We drove past the first “horse gate” (our typewritten directions asked us to close the gate behind us, but now just gateposts remain) and the second. And here was the weathered house on the plateau, a house with a little vineyard, a lovely garden, and outbuildings. Hope parked in the drive, and I, quite bravely I thought (“Please don’t let them have dogs”), rang the doorbell. No answer. But also, no barking.

Who saw the cairn first? I think it was Hope. “Look, over there.” She pointed to the right, past the mini-vineyard, at a mound of rounded stones in the tall grass. Hope moved the car out of the driveway and down the drive a bit. “What if they come home while we’re here?” she said. On foot, we headed out toward the cairn, past the grapevines and into the grass. Having forgotten to look down for snakes now, we almost stepped right into a bog. There must just be a thin layer of dirt over rock here for the ground to hold so much water, I thought.

Hope forgot her camera in the car and had to go back.

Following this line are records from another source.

-- ==== Sys2Proof/Machine/InputUnit.lean ====
section
/-! DEFINITION. The contact inputs, the taking of their edges, the trigger FIFO, the override, and the trigger and override requests
(chapter 7). -/

namespace Sys2Proof.Machine

/-! ### Pins (R145) -/

/-- A pin takes a level: a departure from the debounced level starts the settle timer, a return cancels it (R145). Held in reset
only the pin itself moves (R146, R166). -/
def Input.atPin (x : Input) (held : Bool) (level : Level) : Input :=
  { x with pin := level, settling := if held then x.settling else decide (level ≠ x.level) }

/-- PIN_CHANGE (R145): the pins belong to the outside world, so they move while the part is held in reset; a pin that stands at the
level already does not change (log entry 12). -/
def execPinChange (i : InputId) (level : Level) (s : State) : Result :=
  .next (if (s.input i).pin = level then s else s.setInput i ((s.input i).atPin s.inReset level))

/-- The edge that a change to a level is (R145). -/
def edgeTo : Level → Edge
  | .closed => .close
  | .opened => .opening

/-! ### The actions of a trigger entry (R149 to R154) -/

/-- The action an entry takes at an edge (R149). -/
def actionAt (a : TriggerAction) (e : Edge) : ActionTaken :=
  match a with
  | .none => .none
  | .start on _ => if on = e then .start else .none
  | .follow _ => if e = .close then .followStart else .followStop
  | .stop on _ => if on = e then .stop else .none
  | .release on _ => if on = e then .release else .none
  | .mark on => if on = e then .mark else .none

/-- What carrying out an action gives: the state, the result status and the start number (R149). -/
structure Taken where
  state  : State
  result : Status
  start  : Nat

/-- The last start number of a trigger entry is replaced; 0 is none (R147). -/
def setLastStart (i : TriggerId) (n : Nat) (s : State) : State := s.setTrigger i { s.trigger i with lastStart := n }

/-- A START action, and the close edge of a FOLLOW action (R150, R151). -/
def triggerStart (i : TriggerId) (o : StartOrder) (s : State) : Taken :=
  let r := startVoice (.input i) (some o) s
  { state := setLastStart i r.2.start r.1, result := r.2.status, start := r.2.start }

/-- The voice that an input's last start number names (R151), whatever its origin (log entry 24: a number that has been reissued). -/
def followedVoice (i : TriggerId) (s : State) : Option VoiceId :=
  let n := (s.trigger i).lastStart
  if n = 0 then none else liveVoice s n

/-- The open edge of a FOLLOW action (R151). -/
def followStop (i : TriggerId) (s : State) : Taken :=
  let n := (s.trigger i).lastStart
  match followedVoice i s with
  | some v => { state := setLastStart i 0 (endVoice offers v .stopped s), result := .ok, start := n }
  | none => { state := setLastStart i 0 s, result := .stale, start := n }

/-- Whether a voice is not IDLE with a priority at or below the stop priority (R152). -/
def stopReaches (priority : Nat) (s : State) (v : VoiceId) : Bool :=
  (s.voice v).state ≠ .idle && (s.voice v).order.any (·.priority ≤ priority)

/-- A STOP action (R152): the set is fixed at the edge, and each end is complete before the next. -/
def triggerStop (priority : Nat) (s : State) : State :=
  (generalVoices.filter (stopReaches priority s)).foldl (fun s v => endVoice offers v .stopped s) s

/-- Whether a RELEASE action reaches a voice (R153). -/
def releaseReaches (p : ProgramId) (s : State) (v : VoiceId) : Bool :=
  let x := s.voice v
  (x.state = .active || x.state = .suspended) && x.order.any (·.program = p) && x.inHold
    && !x.releaseMark && !x.holdEndMark

/-- A RELEASE action (R153). -/
def triggerRelease (p : ProgramId) (s : State) : State :=
  (generalVoices.filter (releaseReaches p s)).foldl
    (fun s v => s.setVoice v { s.voice v with releaseMark := true }) s

/-- An entry's action at an edge is carried out (R149 to R154). -/
def carryOut (i : TriggerId) (e : Edge) (s : State) : Taken :=
  match (s.trigger i).action, actionAt (s.trigger i).action e with
  | .start _ o, .start => triggerStart i o s
  | .follow o, .followStart => triggerStart i o s
  | .follow _, .followStop => followStop i s
  | .stop _ p, .stop => { state := triggerStop p s, result := .ok, start := 0 }
  | .release _ p, .release => { state := triggerRelease p s, result := .ok, start := 0 }
  | .mark _, .mark => let r := minuteMark s; { state := r.1, result := r.2, start := 0 }
  | _, _ => { state := s, result := .ok, start := 0 }

/-! ### The trigger FIFO (R155) -/

/-- An edge is logged (R155). -/
def appendEntry (x : FifoEntry) (s : State) : State :=
  if s.inputs.fifo.length < Config.triggerFifoEntries then
    let t : State := { s with inputs.fifo := s.inputs.fifo ++ [x] }
    if s.inputs.fifo = [] then setFlag .trigger t else t
  else setFlag .triggerOverflow { s with inputs.overflow := true }

/-- A trigger input's edge is taken (R149): the entry as it stands decides the action; the log flag decides the record. -/
def takeEdge (i : TriggerId) (e : Edge) (s : State) : State :=
  let entry := s.trigger i
  let r := carryOut i e s
  if entry.log then
    appendEntry { input := i, edge := e, time := r.state.clockTime, action := actionAt entry.action e, result := r.result,
                  start := r.start } r.state
  else r.state

/-! ### The override (R158 to R162) -/

/-- The start of V6 at a close edge of OVR (R160). -/
def askOverride (s : State) : State :=
  if (s.voice overrideVoice).state ≠ .idle then s
  else if s.store.state = .starting then { s with inputs.overrideResult := .pending }
  else startOverride s

/-- A close edge of OVR (R159). -/
def overrideClose (s : State) : State :=
  askOverride (runBus (setFlag .overrideOn { s with inputs.latch := true }))

/-- An edge of OVR is taken (R159, R161). -/
def overrideEdge (e : Edge) (s : State) : State :=
  match e with
  | .close => overrideClose s
  | .opening => setFlag .overrideOff s

/-- An edge of an input is taken by the trigger logic or the override logic (R146). -/
def inputEdge (i : InputId) (e : Edge) (s : State) : State :=
  match below 8 i.val with
  | some t => takeEdge t e s
  | none => overrideEdge e s

/-- A settle timer expires (R145): the debounced level becomes the new level, and the edge is taken. -/
def settle (i : InputId) (s : State) : State :=
  let x := s.input i
  arbitrate (inputEdge i (edgeTo x.pin) (s.setInput i { x with level := x.pin, settling := false }))

/-- Whether the settle timer of an input runs, with its pin still away from the debounced level. -/
def isSettling (i : InputId) (s : State) : Bool := (s.input i).settling && (s.input i).pin ≠ (s.input i).level

/-- SETTLE_TIMER_EXPIRY (R145). -/
def execSettleTimerExpiry (i : InputId) (s : State) : Result := eventWhen (isSettling i) (settle i) s

/-! ### Trigger requests -/

/-- TRIG.SET at its block (R148): the last start number is kept. -/
def serveTrigSet (input : Byte) (entry : RawTrigger) (s : State) : Served :=
  match below 8 input.toNat, readAction entry, readYesNo entry.log with
  | some i, some a, some log => answerOnly (s.setTrigger i { s.trigger i with action := a, log := log }) .ok
  | _, _, _ => answerOnly s .badField

/-- TRIG.SET (R148). -/
def execTrigSet (tag input : Byte) (entry : RawTrigger) (s : State) : Result :=
  request 128 tag (serveTrigSet input entry) s

/-- A trigger FIFO entry as thirteen bytes (R199). -/
def FifoEntry.bytes (x : FifoEntry) : List Byte :=
  [byteOf x.input.val, x.edge.code] ++ timeBytes x.time ++ [x.action.code, x.result.code] ++ le32 x.start

/-- The fields of TRIG.READ after the status (R156, R199). -/
def trigReadFields (s : State) : List Byte :=
  yesNo s.inputs.overflow :: byteOf s.inputs.fifo.length :: (s.inputs.fifo.map FifoEntry.bytes).flatten

/-- TRIG.READ at its block (R156): the read and the removal are one act. -/
def serveTrigRead (s : State) : Served :=
  answer { s with inputs.fifo := [], inputs.overflow := false } .ok (trigReadFields s)

/-- TRIG.READ (R156). -/
def execTrigRead (tag : Byte) (s : State) : Result := request 129 tag serveTrigRead s

/-- TI0 to TI7 in ascending order. -/
def allTriggers : List TriggerId := [0, 1, 2, 3, 4, 5, 6, 7]

/-- A trigger input's entry of TRIG.STATUS (R157, R201). -/
def trigEntry (s : State) (i : TriggerId) : List Byte :=
  levelCode (s.input (i.castLE (by decide))).level :: (s.trigger i).action.bytes
    ++ yesNo (s.trigger i).log :: le32 (s.trigger i).lastStart

/-- The fields of TRIG.STATUS after the status (R157, R201). -/
def trigStatusFields (s : State) : List Byte :=
  (allTriggers.map (trigEntry s)).flatten
    ++ [levelCode (s.input overrideInput).level, byteOf s.inputs.fifo.length, yesNo s.inputs.overflow]

/-- TRIG.STATUS at its block (R157). -/
def serveTrigStatus (s : State) : Served := answer s .ok (trigStatusFields s)

/-- TRIG.STATUS (R157). -/
def execTrigStatus (tag : Byte) (s : State) : Result := request 130 tag serveTrigStatus s

/-! ### Override requests -/

/-- An override program, 0 for none; none when above 32 (R158). -/
def readOverrideProgram (b : Byte) : Option (Option ProgramId) :=
  if b = 0 then some none else (readProgram b).map some

/-- OVERRIDE.SET at its block (R158). -/
def serveOverrideSet (program level : Byte) (s : State) : Served :=
  match readOverrideProgram program, below 32 level.toNat with
  | some p, some l => answerOnly { s with inputs.overrideProgram := p, inputs.overrideLevel := l.val } .ok
  | _, _ => answerOnly s .badField

/-- OVERRIDE.SET (R158). -/
def execOverrideSet (tag program level : Byte) (s : State) : Result :=
  request 144 tag (serveOverrideSet program level) s

/-- Every enabled zone without a holder is offered (R111). -/
def offerFree (s : State) : State :=
  offers (zonesWhere fun z => (s.zone z).enabled && (s.zone z).holder.isNone) s

/-- An accepted OVERRIDE.CLEAR, in the order of its parts (R163). -/
def clearOverride (s : State) : State :=
  let s := endVoice offers overrideVoice .stopped s
  offerFree { s with inputs.latch := false, inputs.overrideResult := .none }

/-- OVERRIDE.CLEAR at its block (R163). -/
def serveOverrideClear (s : State) : Served :=
  if (s.input overrideInput).level = .closed then answerOnly s .lineActive
  else if s.inputs.latch = false then answerOnly s .wrongState
  else answerOnly (arbitrate (clearOverride s)) .ok

/-- OVERRIDE.CLEAR (R163). -/
def execOverrideClear (tag : Byte) (s : State) : Result := request 145 tag serveOverrideClear s

/-- The fields of OVERRIDE.STATUS after the status (R164, R201). -/
def overrideStatusFields (s : State) : List Byte :=
  let x := s.voice overrideVoice
  [yesNo s.inputs.latch, levelCode (s.input overrideInput).level, x.state.code] ++ le32 x.start
    ++ [s.inputs.overrideResult.code, s.inputs.overrideProgram.elim 0 numberByte, byteOf s.inputs.overrideLevel]

/-- OVERRIDE.STATUS at its block (R164). -/
def serveOverrideStatus (s : State) : Served := answer s .ok (overrideStatusFields s)

/-- OVERRIDE.STATUS (R164). -/
def execOverrideStatus (tag : Byte) (s : State) : Result := request 146 tag serveOverrideStatus s

end Sys2Proof.Machine
end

So I reached the cairn first and looked down…under the top stone was a paper with the letter L printed on it. Welcome, L-is-for-Lisa.

The Thunder

The stones were all wrong for this plateau. The rest of the small igneous rocks we’d been negotiating as we walked were dark, jagged, porous, and to me, exotic. These stacked stones were rounded, tumbled, the kind I was used to from growing up near beach and river. I remembered that they’d been hauled here in trucks, unloaded by the many hands of the volunteers who camped for days on this plateau and shaped the work. And I thought of the out-of-place slabs of stone that make up Stonehenge, also on a grassy expanse, or those of the Great Pyramid, surrounded by sand. Markers want to be out of the ordinary.

I looked down and saw, embedded in the grass, lines of stones coming out of the cairn. I remembered the 1979 photos, how they showed the stones sitting high on the ground, on grass that looked as though it had been grazed. Now the stones melded with the ground, just half exposed. I followed the straight line east as Hope approached from the south. “This is the center circle,” she said as we met.

Thunder crashed and rumbled above our heads. We looked at each other and then looked north. Although our plateau was bathed in sun, dark clouds trailing grey curtains of rain gathered over the opposite bank of the Columbia out past the northern cairn. Lightning streaked down, and thunder rumbled again. Call me a lightning rod, I was the tallest thing on that plateau. But the wind was blowing from the west. I thought maybe the cloud would move off while staying on the Washington side of the river. Quickly we took some photos. The cairn opposite of the one I first found had a piece of paper under the top stone with an R printed on it. Oh my god, my initials!, I thought, This place has been waiting for me. “It’s left and right, Lisa,” Hope said, and looked at me pointedly.

“But the thunder…” I said.

Indians called Rowena…the place where the sun meets the rain…each day clouds hung low over the mountains during the sun’s passage…
–Michelle Stuart

More lightning and a shift in the wind sent us back to the car, and I’ll admit I moved more quickly than Hope. Back in the car, I regretted our rush, regretted experiencing Stone Alignments through the lens of the camera. I hadn’t followed each stone line through the grass, hadn’t visited each cairn. I didn’t find the moon circle. Hope meanwhile was relieved that the homeowner hadn’t returned while we were trespassing.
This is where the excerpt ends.